Description (last modified by kvas)

Background

The job of combining filter lists into various combination bundles and preparing them for distribution is currently performed by combineSubscriptions.py. This script is quite specific to the infrastructure that it runs on and it has many distinct pieces of logic (selection of filters to process, copying of non-filter-list files, rendering, compression, conversion to Tracking Protection Lists) intertwined together. We would like to separate the rendering logic into a separate script based on python-abp parsing code. It could then be used for combining subscriptions in the context of EyeO infrastructure as well as be usable by anyone else.

Note that we had to fight modifications of the filter lists in the past, often with catastrophic results. In the cases where this issue has been investigated security software could be identified as the culprit, it would remove arbitrary keywords from the stream despite HTTPS protection - apparently as an attempt to implement an ad blocking solution. As a result, the filter *ad1.example.com* would turn into ** and block everything. This is why checksums have been added to the filter lists, while these won't protect against malicious modifications they do prevent clueless modifications. Adblock Plus will ignore filter lists where checksums don't match, which is clearly better than breaking all of the web. So adding checksums to the generated filter lists is an important requirement.

What to change

Definitions

  • Filter list -- a file containing filters, comments and metadata (metadata comments and the header line) understood by the Adblock Plus plugin.
  • Filter list fragment (fragment) -- a file containing filters, comments, metadata (metadata comments and an optional header line) and instructions for the rendering script.
  • Include instruction -- instruction for the rendering script that should be replaced by a specific fragment during rendering (this process is recursive, so include instructions in the included fragment will be handled as well). The syntax of include instructions is specified in #3755.
  • Include path -- source name and path in source or a url that identifies a fragment to include (see #3755).
  • Rendering -- the process of producing a filter list from filter list fragments. Rendering includes handling of all processing instructions and the final metadata adjustments on the result.
  • Top level fragment -- the fragment that is passed as the input to the rendering process.
  • Included fragment -- the fragment that is included by another fragment that is being rendered.
  • Include source (source) -- a directory containing filter list fragments.
  • Include source name -- a symbolic name that identifies include source in the include instructions.
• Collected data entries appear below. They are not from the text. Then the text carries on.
-- ==== Sys2Proof/Tests/Slice0.lean ====
section
/-! SUPPORT. The model's own tests: ill-formed commands refused, expected results from the specification, and a witness for the hypotheses of every statement. -/

namespace Sys2Proof.Machine.Tests

set_option Elab.async false

/-- Registers written in order. -/
def wr (s : State) (l : List (Nat × Word)) : State := l.foldl (fun s p => s.setReg p.1 p.2) s

/-- A powered device in life-cycle state 2 (DEPLOYED), Nieth serving, the compute dies powered, every register 0, at 2.0 GS/s. -/
def base : State :=
  { State.reset with
    regs := []
    pw := { State.reset.pw with power := .on, compOn := true }
    cp := { State.reset.cp with serving := true }
    lc := { State.reset.lc with state := 2 }
    time := { State.reset.time with rateN := 200 } }

/-- The same with array time RUNNING. -/
def timed (t : Nat) : State := { wr base [(TM_ATC_STAT, 0x80000000#32)] with time := { base.time with atc := t } }

/-- A command on request slot 4 with a payload. -/
def cmd (ws : List Word) : Cmd :=
  { source := 1, seq := 1, ack := true, scheduled := false, relayed := false, transport := .slot 4, crc := 0, payload := ws }

/-- The next state of an outcome; the state after reset where there is none. -/
def nx : Host.Outcome State Fault Refusal → State
  | .next t => t
  | _ => State.reset

/-! The conditions of `Taken`, `Fits` and `Issues`, evaluated: `taken_of`, `fits_of` and `issues_of` say that they are those. -/

def tk (op : Nat) (c : Cmd) (s : State) : Bool :=
  s.takes op c && s.permits op && (c.scheduled == (schedInfo op).isSome) && !s.pairRefuses op (isQuery op c)

def fit (n : Nat) (c : Cmd) (s : State) : Bool := decide (4 * (1 + n) ≤ s.replyRoom c.transport)

def iss (k b : Nat) (s : State) : Bool :=
  s.on && decide (k < 64) && (s.sliceState k == mdRunning) && s.running && !s.awaits (s.slice k).st && (s.rf (MD_SL_CTL k) MD_SL_CTL_SLOT != stdProgram) &&
    !(s.slice k).stall && (tblGet 0 (s.slice k).imem (s.slice k).pc == b) && !s.isLate k

theorem taken_of {op : Nat} {c : Cmd} {s : State} (h : tk op c s = true) : Taken op c s := by
  simp only [tk, Bool.and_eq_true, Bool.not_eq_true', beq_iff_eq] at h
  constructor <;> tauto

theorem fits_of {n : Nat} {c : Cmd} {s : State} (h : fit n c s = true) : Fits n c s := by simpa [fit, Fits] using h

theorem issues_of {k b : Nat} {s : State} (h : iss k b s = true) : Issues k b s := by
  simp only [iss, Bool.and_eq_true, Bool.not_eq_true', beq_iff_eq, bne_iff_ne, decide_eq_true_eq] at h
  constructor <;> tauto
Functionality of the script

The rendering script should take a filter list fragment and produce its rendered version. The rendering consists of the following steps (see #3755 for more information on filter list and fragment format):

  • Copy the header from the top level fragment to the output (the header is optional in included fragments but it's necessary in the top level fragment and its absence is an error).
  • Process include instructions.
    • Fragments can be included from local sources using a local path ([<source-name>:]<path>). When the source name is not specified, the source of the including fragment should be used. The path is interpreted as a local path inside of the source with the name source-name.
    • Fragments can be included from the internet using the url.
    • A comment identifying the included fragment should be put into the output before the content of the fragment. The text of the comment should be *** <include-path> ***.
  • Replace %timestamp% in comments with the current timestamp in the GMT time zone using the following format: %d %b %Y %H:%M UTC.
  • Remove duplicate metadata comments from the output (keep only the first metadata value for each metadata key).
  • Add the checksum metadata comment into the rendered list.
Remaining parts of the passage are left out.